We know, in our heart of hearts, that our love sexually expressed is a great good. I have always believed from my many years of work in New York and London, primarily with gay men that HIV/Aids was a disease contacted primarily in the search for love, the search for touch. Our spiritual quest within how we love continues to present a radical challenge to religion and the State. We are right to declare that our responsible, non-exploitative explorations of these many possibilities and forms of relationship, which constitute the full potential of loving, are a gift we have to offer to human society at large. In our actions, and sometimes our sufferings, we give witness to the wrongness of the patriarchal heterosexist prescription of human erotic liberation.
There are times in our own imperfect lives when the veil parts between the two worlds we contain – our inner desire for a more divine destiny and the hard reality of our present circumstances. In his poem ‘Postscript’, Seamus Heaney writes about the sideways breeze off the ocean that catches us off guard and blows our hearts wide open.
Such glimpses have an edge to them, marking us forever. Brian Friel’s play, //Dancing at Lughnasa//, for example, features five sexually frustrated sisters in their County Donegal cottage in 1936. It is the time of the annual Celtic harvest festival named after the pagan god, Lugh.
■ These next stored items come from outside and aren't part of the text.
-- ==== Sys2Proof/Machine/Packets.lean ====
section
/-!
DEFINITION. Packets that arrive (12.4, 12.5): age, routing and transit, remote reads and writes and their admission, responses,
counter signals between modules, and resends.
-/

namespace Sys2Proof.Machine

open Sys2Proof

/-! ### Arrival at a port -/

/-- A packet that the port has received whole is handled: its flit buffers are free and its payload is counted. -/
def State.takeIn (s : State) (p : Nat) (pk : Packet) : State :=
  let x := s.port p
  let s := s.addCount .FLP_CNT_LO p 1 pk.data.length
  if x.inbox.contains pk then
    (s.setPort p { x with inbox := x.inbox.erase pk }).freeFlits p pk.vc.toNat (flitsOf pk.data.length)
  else s

/-- A damper stop is armed or active: ages and resends are suspended (R391). -/
def State.agesStop (s : State) : Bool := decide (1 ≤ s.field .MOD_DAMP_STATUS 0 0 31 29)

/-- The packet is older than 50 µs (R301). -/
def State.aged (s : State) (p : Nat) (pk : Packet) : Bool :=
  !s.agesStop && decide (50000 < (((s.gtb (p / 9)).setWidth 32 : W32) - pk.born).toNat)

/-- A discarded packet is counted and recorded, and never answered (R301, Table 13.9). -/
def State.discard (s : State) (p : Nat) (pk : Packet) (count : Bool) : State :=
  let s := if count then s.bumpField .FLP_ERRS p 0 15 8 1 else s
  s.ashNow (s.srcPort p) 0x0C 0 0xFF p 0xFFFF 0 pk.tag.toNat 1 (pk.op.toNat + pk.src.toNat * 2 ^ 8)

/-- A packet of this module in answer to one that came, with its tag. -/
def State.respond (s : State) (pk : Packet) (op addr len : Nat) (data : List Byte) : State :=
  (s.inject pk.src.toNat op pk.tag.toNat addr len 0 data).2

/-- A REFUSE in answer to a packet (Table 12.6): reasons 1 NO_ROUTE, 2 NOT_ADMITTED, 3 ADDRESS, 4 DIRECTORY. -/
def State.refuse (s : State) (pk : Packet) (why : Nat) : State := s.respond pk opRefuse 0 why []

/-- The operations that are answered (Table 12.6). -/
def answered (op : Nat) : Bool :=
  op == opRead || op == opWrite || op == opSignal || op == opRegister || op == opCounterRead

/-- A packet for another module moves on by the tables in force at its port (R305, R306); one that no route serves is refused
where its operation has an answer, and one that has left its group is counted as a misroute. The bridges that it crosses count it
(R10). -/
def State.forward (s : State) (p : Nat) (pk : Packet) : State :=
  let x := s.port p
  match s.route x.groupRoutes x.memberRoutes pk.dst.toNat pk.op.toNat pk.vc.toNat with
  | .deliver => s
  | .send port vc =>
    ((s.addCount .FLP_CNT_LO port 2 pk.data.length).countBridges (p / 9) (port / 9) pk.data.length).sendPacket port
      { pk with vc := BitVec.ofNat 3 vc }
  | .discard => (s.setPort p { s.port p with misroutes := (s.port p).misroutes + 1 }).discard p pk false
  | .noRoute => if answered pk.op.toNat then s.refuse pk 1 else s

/-! ### Remote reads and writes (R302) -/

/-- A MOD_RMT entry admits a range for a source module (R302, Table 12.20). -/
def State.rmtMatch (s : State) (e src addr len : Nat) (write : Bool) : Bool :=
  let w := s.reg .RMT_SRC e
  let base := s.pair .RMT_BASE_LO .RMT_BASE_HI e
  let size := s.field .RMT_LEN e 0 27 0 * 4096
  let mask := bitsOf w 19 10
  w.getLsbD 31 && (!write || w.getLsbD 30) && decide (src / 256 &&& mask = bitsOf w 9 0 &&& mask) &&
    decide (base ≤ addr) && decide (addr + len ≤ base + size)

/-- Why an incoming access is refused, none when it is admitted (R302). -/
def State.rmtRefusal (s : State) (pk : Packet) (write : Bool) : Option Nat :=
  let a := pk.addr.toNat
  let n := pk.len.toNat
  if n = 0 ∨ 4096 < n ∨ !s.isMemoryRange a n then some 3
  else if (List.range 64).any fun e => s.rmtMatch e pk.src.toNat a n write then none
  else some 2

/-- An incoming READ (R302): answered with READ_DATA or REFUSE. -/
def State.onRead (s : State) (p : Nat) (pk : Packet) : State :=
  match s.rmtRefusal pk false with
  | some why => s.refuse pk why
  | none =>
    let r := s.readMem (.remote (Fin.ofNat 36 p)) pk.addr.toNat pk.len.toNat
    r.2.respond pk opReadData 0 pk.len.toNat r.1

/-- An incoming WRITE (R302): performed and acknowledged, or refused and recorded (R303). -/
def State.onWrite (s : State) (p : Nat) (pk : Packet) : State :=
  match s.rmtRefusal pk true with
  | some why =>
    (s.ashNow (s.srcPort p) 0x14 0 0xFF p 0xFFFF 0 pk.addr.toNat pk.len.toNat (why + pk.src.toNat * 2 ^ 8)).refuse pk why
  | none =>
    (s.writeMem (.remote (Fin.ofNat 36 p)) pk.addr.toNat (pk.data.take pk.len.toNat)).respond pk opWriteAck 0 0 []

/-! ### Responses -/

/-- A remote request that a packet answers: of an operation that it answers, sent to the module that answers. -/
def State.asked (s : State) (pk : Packet) (ops : List Nat) : Option Remote :=
  match SMap.get none s.remotes pk.tag.toNat with
  | none => none
  | some r => if r.pk.dst = pk.src && ops.contains r.pk.op.toNat then some r else none

/-- The group that waits for a remote read goes on: its load is issued again, and finds the answer; a read of the host completes. -/
def State.readyGroup (s : State) (u : Option Unit) (grp : Option Nat) (tag : Nat) : State :=
  match u, grp with
  | some (.ve l), some g =>
    match s.group l g with
    | some x => if x.status = .missed (remoteKey tag) then s.setGroup l g (some { x with status := .ready }) else s
    | none => s
  | some (.host _), _ => s.hostDrain
  | _, _ => s

/-- A remote write of a group, a control core or an instruction of a DMA queue is over (R304). -/
def State.writeOver (s : State) (u : Option Unit) (grp : Option Nat) : State :=
  match u, grp with
  | some (.ve l), some k =>
    let g := k % 64
    let r := k / 64 - 1
    let s := match s.group l g with
      | some x => if x.block = r then s.setGroup l g (some { x with remoteWrites := x.remoteWrites - 1 }) else s
      | none => s
    (s.modBlock (l / 8) r fun b => { b with remoteWrites := b.remoteWrites - 1 }).sweepBlocks (l / 8)
  | some (.cc l), _ => s.modCC l fun c => { c with remoteWrites := c.remoteWrites - 1 }
  | some (.de l), some acc => s.modEntry l 2 acc fun e => { e with remoteWrites := e.remoteWrites - 1 }
  | _, _ => s

/-- Read data returns to the issuing unit (R300). -/
def State.onReadData (s : State) (pk : Packet) : State :=
  match s.asked pk [opRead] with
  | none => s
  | some r =>
    let s := { s with remotes := SMap.set none s.remotes pk.tag.toNat (some { r with resp := some pk.data }) }
    s.readyGroup r.unit r.grp pk.tag.toNat

/-- A write acknowledgement (R304): a DE instruction finds it; other sources count one write less. -/
def State.onWriteAck (s : State) (pk : Packet) : State :=
  match s.asked pk [opWrite] with
  | none => s
  | some r =>
    match r.unit with
    | some (.de _) =>
      if r.resp.isSome || r.refused.isSome then s
      else { s with remotes := SMap.set none s.remotes pk.tag.toNat (some { r with resp := some [] }) }.writeOver r.unit r.grp
    | _ => (s.dropRemote pk.tag.toNat).writeOver r.unit r.grp

/-- The refusal of a posted write: recorded and counted at the port it came through, and for the signal rule the write
counts as performed (R303). -/
def State.postedRefused (s : State) (p : Option Nat) (r : Remote) (why : Nat) : State :=
  let l := (r.unit.bind unitCore).getD 0xFFFF
  let src := match r.unit with
    | some u => s.unitSrc u
    | none => s.srcStoker
  let s := match p with
    | some i => s.bumpField .FLP_ERRS i 0 7 0 1
    | none => s
  (s.ashNow src 0x14 0 ((s.partOf l).getD 0xFF) (p.getD 0) l 0 r.pk.addr.toNat r.pk.len.toNat why).writeOver r.unit r.grp

/-- A data request is refused (R303). -/
def State.dataRefused (s : State) (p : Option Nat) (tag : Nat) (r : Remote) (why : Nat) : State :=
  let keep : State :=
    ({ s with remotes := SMap.set none s.remotes tag (some { r with refused := some why }) }).readyGroup r.unit r.grp tag
  if r.pk.op.toNat = opRead then keep
  else
    match r.unit with
    | some (.de _) => keep.writeOver r.unit r.grp
    | _ => (s.dropRemote tag).postedRefused p r why

/-! ### Signals (R277) -/

/-- The stream signal that an acknowledgement of module `m` is for: the oldest sent there (log entry 28). -/
def State.sentTo (s : State) (st : W32) (m : Nat) : Option Sig :=
  (s.stream st.toNat).sent.find? fun g => homeModule g.home == some m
Things are not good. Disgrace and penury are killing their stifled souls. Dancing is the key metaphor of the play. In a most extraordinary burst of energy, the five women release their emotional and sexual suppression by dancing to a reel issuing from their new-fangled wireless (radio). It is a glimpse of unquenchable passions that comes from far beyond words.
These almost subliminal but breathtaking glimpses are all tiny incarnations of heaven’s promise that love lived and enfleshed is the answer to our human quest for happiness. Without this most human and humanising experience we forget and lose the way, the way of “truly seeing” as Daniel Berrigan put it. R.S. Thomas calls it “the turning aside like Moses to the miracles of the burning bush, to a brightness that seemed as transitory as your youth once, but is a glimpse of the eternity of Love.”
Whether it be the wild dance across the fields of Ballybeg in Friel’s play, the human communion made holy in the body of a lover, or any of the countless daily acts of friendship that enable us to see into and beyond the immediate reality – transcending and transforming it into a new creation – they are all sustained and intensified by us in the flesh and blood, sweat and semen of our attempts to love each other as LGBT and straight people.

SEEKING OUT THE BEST

It is good to be a seeker. LGBT people have a particular penchant to seek the best, to go after the best, to give generously of their best. While seeking out the goodness of life and love is necessary, sooner or later we must become finders and give the gift we have found into the world.
To my mind this is our moment to gift the world proudly with our love. As Henri Nouwen, a gay brother and theologian, so eloquently put it: “The real conversion is the uncovering of the truth that it is safe to love.”
This is what binds us: Love. This is both sacred and playful for love is above all playful like Lady Wisdom in the Hebrew scriptures. As a people with an in-depth awareness of our own spirituality we know it is safe for us to be vulnerable to each other, to be available to each other, to surrender to each other, to suffer with each other.
“Love and do what you will,” Saint Augustine tells us. It is preposterous and an outrage against all of humanity that any two people have to ask to have their love recognised by the laws of the land. Our love for each other as couples is second to none. We are not better than heterosexual couples, but neither are we less than heterosexuals when we commit to live in covenants of love. Marriage and adoption are our right as a people co-equally made in the image and likeness of a loving creator.
We did not ask for favours or special treatment. We simply said as Irish citizens, our lives and our loves are as much part of what it is to be Irish, what it is to be human, as any and every person born in this land. Our fight for this right was a work of love not only for ourselves, but for all people who desire to live here in freedom, happiness and peace. We must wear our continued struggle for the freedom to love as a badge of honour and belongingness to the Earth from which we are made.
Ireland, you have taken a giant step. It is my most fervent wish that soon the land of my Spiritual birth – the United States of America – will do the same.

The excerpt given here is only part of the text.